# WHAT TO DO:
Would you please output, word for word, the span of the listing below that opens on the line containing "rw [hb _ (by simp [BridgeUnit.releaseAll])]" and closes on the line containing "s.port with run"? Include both ends and nothing more.

INFORMATION SUPPLIED: Begin

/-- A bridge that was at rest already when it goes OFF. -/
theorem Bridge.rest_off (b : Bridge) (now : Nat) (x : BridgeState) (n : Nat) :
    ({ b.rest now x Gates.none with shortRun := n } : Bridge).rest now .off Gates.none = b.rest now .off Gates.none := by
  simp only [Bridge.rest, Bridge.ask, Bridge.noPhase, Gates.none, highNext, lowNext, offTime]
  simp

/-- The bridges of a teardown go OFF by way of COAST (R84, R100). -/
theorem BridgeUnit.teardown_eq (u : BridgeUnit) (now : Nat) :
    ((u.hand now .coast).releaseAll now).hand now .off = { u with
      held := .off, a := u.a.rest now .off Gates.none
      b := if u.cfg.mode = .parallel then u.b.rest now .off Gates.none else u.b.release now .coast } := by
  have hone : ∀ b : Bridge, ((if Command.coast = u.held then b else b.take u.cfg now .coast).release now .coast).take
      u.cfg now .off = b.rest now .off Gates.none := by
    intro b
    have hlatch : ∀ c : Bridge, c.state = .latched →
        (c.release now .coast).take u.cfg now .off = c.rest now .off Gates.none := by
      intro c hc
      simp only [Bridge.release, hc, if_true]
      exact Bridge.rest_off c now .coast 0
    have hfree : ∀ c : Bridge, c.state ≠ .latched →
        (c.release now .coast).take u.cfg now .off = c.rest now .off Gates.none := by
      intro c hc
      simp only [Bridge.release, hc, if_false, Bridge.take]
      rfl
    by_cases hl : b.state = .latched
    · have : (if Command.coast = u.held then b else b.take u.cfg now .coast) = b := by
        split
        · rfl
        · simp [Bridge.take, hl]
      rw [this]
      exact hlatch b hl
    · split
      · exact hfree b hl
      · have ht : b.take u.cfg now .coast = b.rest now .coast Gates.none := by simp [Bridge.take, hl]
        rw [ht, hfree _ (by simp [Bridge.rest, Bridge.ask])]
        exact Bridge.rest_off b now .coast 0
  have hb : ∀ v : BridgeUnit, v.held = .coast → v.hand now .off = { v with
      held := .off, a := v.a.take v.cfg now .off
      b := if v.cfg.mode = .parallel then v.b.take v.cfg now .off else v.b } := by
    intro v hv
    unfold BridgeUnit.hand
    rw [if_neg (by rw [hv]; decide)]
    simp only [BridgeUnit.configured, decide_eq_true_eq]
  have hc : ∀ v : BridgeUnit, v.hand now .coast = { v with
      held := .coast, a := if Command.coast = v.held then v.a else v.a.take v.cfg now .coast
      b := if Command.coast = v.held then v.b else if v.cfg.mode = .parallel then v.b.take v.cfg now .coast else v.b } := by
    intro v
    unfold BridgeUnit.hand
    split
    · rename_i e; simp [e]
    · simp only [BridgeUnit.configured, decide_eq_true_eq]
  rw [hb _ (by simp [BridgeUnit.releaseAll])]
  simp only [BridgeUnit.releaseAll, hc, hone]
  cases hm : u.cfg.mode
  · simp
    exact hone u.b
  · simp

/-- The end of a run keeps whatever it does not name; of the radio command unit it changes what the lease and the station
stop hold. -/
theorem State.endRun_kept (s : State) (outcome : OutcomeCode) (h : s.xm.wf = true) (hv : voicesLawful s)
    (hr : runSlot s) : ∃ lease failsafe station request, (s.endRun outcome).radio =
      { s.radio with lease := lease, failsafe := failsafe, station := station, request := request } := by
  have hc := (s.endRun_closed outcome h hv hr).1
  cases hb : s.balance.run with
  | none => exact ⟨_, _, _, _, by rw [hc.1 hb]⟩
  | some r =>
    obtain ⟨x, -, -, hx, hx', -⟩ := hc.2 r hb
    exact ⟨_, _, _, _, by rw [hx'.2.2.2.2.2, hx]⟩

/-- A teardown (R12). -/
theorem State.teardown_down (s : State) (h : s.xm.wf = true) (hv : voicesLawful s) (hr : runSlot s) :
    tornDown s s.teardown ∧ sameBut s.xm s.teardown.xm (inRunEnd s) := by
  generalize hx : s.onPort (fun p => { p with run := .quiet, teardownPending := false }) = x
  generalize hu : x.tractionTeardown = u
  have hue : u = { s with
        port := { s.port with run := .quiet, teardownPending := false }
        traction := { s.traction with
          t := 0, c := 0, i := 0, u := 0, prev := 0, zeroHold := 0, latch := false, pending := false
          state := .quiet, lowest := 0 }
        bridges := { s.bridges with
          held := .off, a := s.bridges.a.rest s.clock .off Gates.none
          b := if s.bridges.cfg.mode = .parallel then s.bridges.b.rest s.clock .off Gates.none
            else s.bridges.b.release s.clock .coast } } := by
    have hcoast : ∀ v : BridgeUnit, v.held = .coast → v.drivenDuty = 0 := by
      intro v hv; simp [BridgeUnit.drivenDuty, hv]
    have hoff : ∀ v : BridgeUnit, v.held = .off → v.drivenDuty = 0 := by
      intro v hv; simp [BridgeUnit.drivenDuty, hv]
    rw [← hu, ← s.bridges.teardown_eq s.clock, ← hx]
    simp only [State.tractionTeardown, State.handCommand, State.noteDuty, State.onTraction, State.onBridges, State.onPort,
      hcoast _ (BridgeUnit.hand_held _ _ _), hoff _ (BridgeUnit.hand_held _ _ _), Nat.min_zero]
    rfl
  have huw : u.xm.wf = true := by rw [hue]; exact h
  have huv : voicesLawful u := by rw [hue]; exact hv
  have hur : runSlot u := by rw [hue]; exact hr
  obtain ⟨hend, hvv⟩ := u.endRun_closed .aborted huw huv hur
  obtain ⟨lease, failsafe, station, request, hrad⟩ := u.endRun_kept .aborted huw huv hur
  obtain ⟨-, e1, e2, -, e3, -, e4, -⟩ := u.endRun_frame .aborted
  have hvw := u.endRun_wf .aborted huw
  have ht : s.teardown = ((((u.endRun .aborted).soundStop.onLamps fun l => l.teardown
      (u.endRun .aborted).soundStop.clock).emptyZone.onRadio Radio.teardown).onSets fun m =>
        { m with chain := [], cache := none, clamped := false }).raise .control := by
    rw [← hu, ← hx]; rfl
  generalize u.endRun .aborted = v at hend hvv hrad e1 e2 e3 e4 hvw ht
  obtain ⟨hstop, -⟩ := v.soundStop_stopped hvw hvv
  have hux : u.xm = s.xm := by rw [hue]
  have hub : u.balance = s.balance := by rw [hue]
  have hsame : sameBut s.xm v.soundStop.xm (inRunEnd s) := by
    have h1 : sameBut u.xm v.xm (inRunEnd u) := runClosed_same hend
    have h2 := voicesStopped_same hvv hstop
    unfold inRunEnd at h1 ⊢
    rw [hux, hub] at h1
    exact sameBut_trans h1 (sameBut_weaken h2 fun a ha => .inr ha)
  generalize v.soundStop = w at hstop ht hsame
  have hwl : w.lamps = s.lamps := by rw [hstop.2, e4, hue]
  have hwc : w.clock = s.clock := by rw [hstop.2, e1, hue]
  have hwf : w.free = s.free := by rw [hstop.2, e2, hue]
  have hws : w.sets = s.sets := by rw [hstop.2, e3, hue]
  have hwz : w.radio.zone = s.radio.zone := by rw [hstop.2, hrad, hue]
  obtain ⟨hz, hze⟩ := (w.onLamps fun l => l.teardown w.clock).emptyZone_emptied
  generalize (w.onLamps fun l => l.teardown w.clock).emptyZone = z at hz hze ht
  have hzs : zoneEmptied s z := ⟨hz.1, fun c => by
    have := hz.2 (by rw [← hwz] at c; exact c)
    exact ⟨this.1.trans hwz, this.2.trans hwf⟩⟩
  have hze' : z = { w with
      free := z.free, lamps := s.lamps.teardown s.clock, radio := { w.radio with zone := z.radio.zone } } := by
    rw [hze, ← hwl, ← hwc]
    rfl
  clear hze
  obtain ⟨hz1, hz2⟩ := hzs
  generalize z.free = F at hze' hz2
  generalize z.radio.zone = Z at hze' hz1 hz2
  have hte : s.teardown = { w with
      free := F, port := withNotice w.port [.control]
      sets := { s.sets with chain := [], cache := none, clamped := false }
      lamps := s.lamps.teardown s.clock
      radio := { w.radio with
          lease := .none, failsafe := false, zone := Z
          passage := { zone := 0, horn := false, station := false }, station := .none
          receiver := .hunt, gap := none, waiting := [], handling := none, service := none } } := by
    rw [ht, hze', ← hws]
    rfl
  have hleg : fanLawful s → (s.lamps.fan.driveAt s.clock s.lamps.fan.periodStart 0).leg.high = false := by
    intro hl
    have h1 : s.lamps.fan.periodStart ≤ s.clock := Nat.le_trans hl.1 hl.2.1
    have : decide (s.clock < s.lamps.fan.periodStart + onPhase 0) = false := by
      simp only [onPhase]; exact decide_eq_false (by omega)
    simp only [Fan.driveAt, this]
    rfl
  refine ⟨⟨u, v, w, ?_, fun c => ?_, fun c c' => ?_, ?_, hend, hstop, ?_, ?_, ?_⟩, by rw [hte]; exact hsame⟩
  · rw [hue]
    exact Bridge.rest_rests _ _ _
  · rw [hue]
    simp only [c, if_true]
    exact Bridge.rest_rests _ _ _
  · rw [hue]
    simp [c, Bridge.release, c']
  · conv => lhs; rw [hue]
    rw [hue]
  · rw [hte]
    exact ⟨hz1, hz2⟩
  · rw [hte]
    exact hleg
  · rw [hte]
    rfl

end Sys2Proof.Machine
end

INFORMATION SUPPLIED: End

# RESPONSE FOR THIS EXERCISE:
  rw [hb _ (by simp [BridgeUnit.releaseAll])]
  simp only [BridgeUnit.releaseAll, hc, hone]
  cases hm : u.cfg.mode
  · simp
    exact hone u.b
  · simp

/-- The end of a run keeps whatever it does not name; of the radio command unit it changes what the lease and the station
stop hold. -/
theorem State.endRun_kept (s : State) (outcome : OutcomeCode) (h : s.xm.wf = true) (hv : voicesLawful s)
    (hr : runSlot s) : ∃ lease failsafe station request, (s.endRun outcome).radio =
      { s.radio with lease := lease, failsafe := failsafe, station := station, request := request } := by
  have hc := (s.endRun_closed outcome h hv hr).1
  cases hb : s.balance.run with
  | none => exact ⟨_, _, _, _, by rw [hc.1 hb]⟩
  | some r =>
    obtain ⟨x, -, -, hx, hx', -⟩ := hc.2 r hb
    exact ⟨_, _, _, _, by rw [hx'.2.2.2.2.2, hx]⟩

/-- A teardown (R12). -/
theorem State.teardown_down (s : State) (h : s.xm.wf = true) (hv : voicesLawful s) (hr : runSlot s) :
    tornDown s s.teardown ∧ sameBut s.xm s.teardown.xm (inRunEnd s) := by
  generalize hx : s.onPort (fun p => { p with run := .quiet, teardownPending := false }) = x
  generalize hu : x.tractionTeardown = u
  have hue : u = { s with
        port := { s.port with run := .quiet, teardownPending := false }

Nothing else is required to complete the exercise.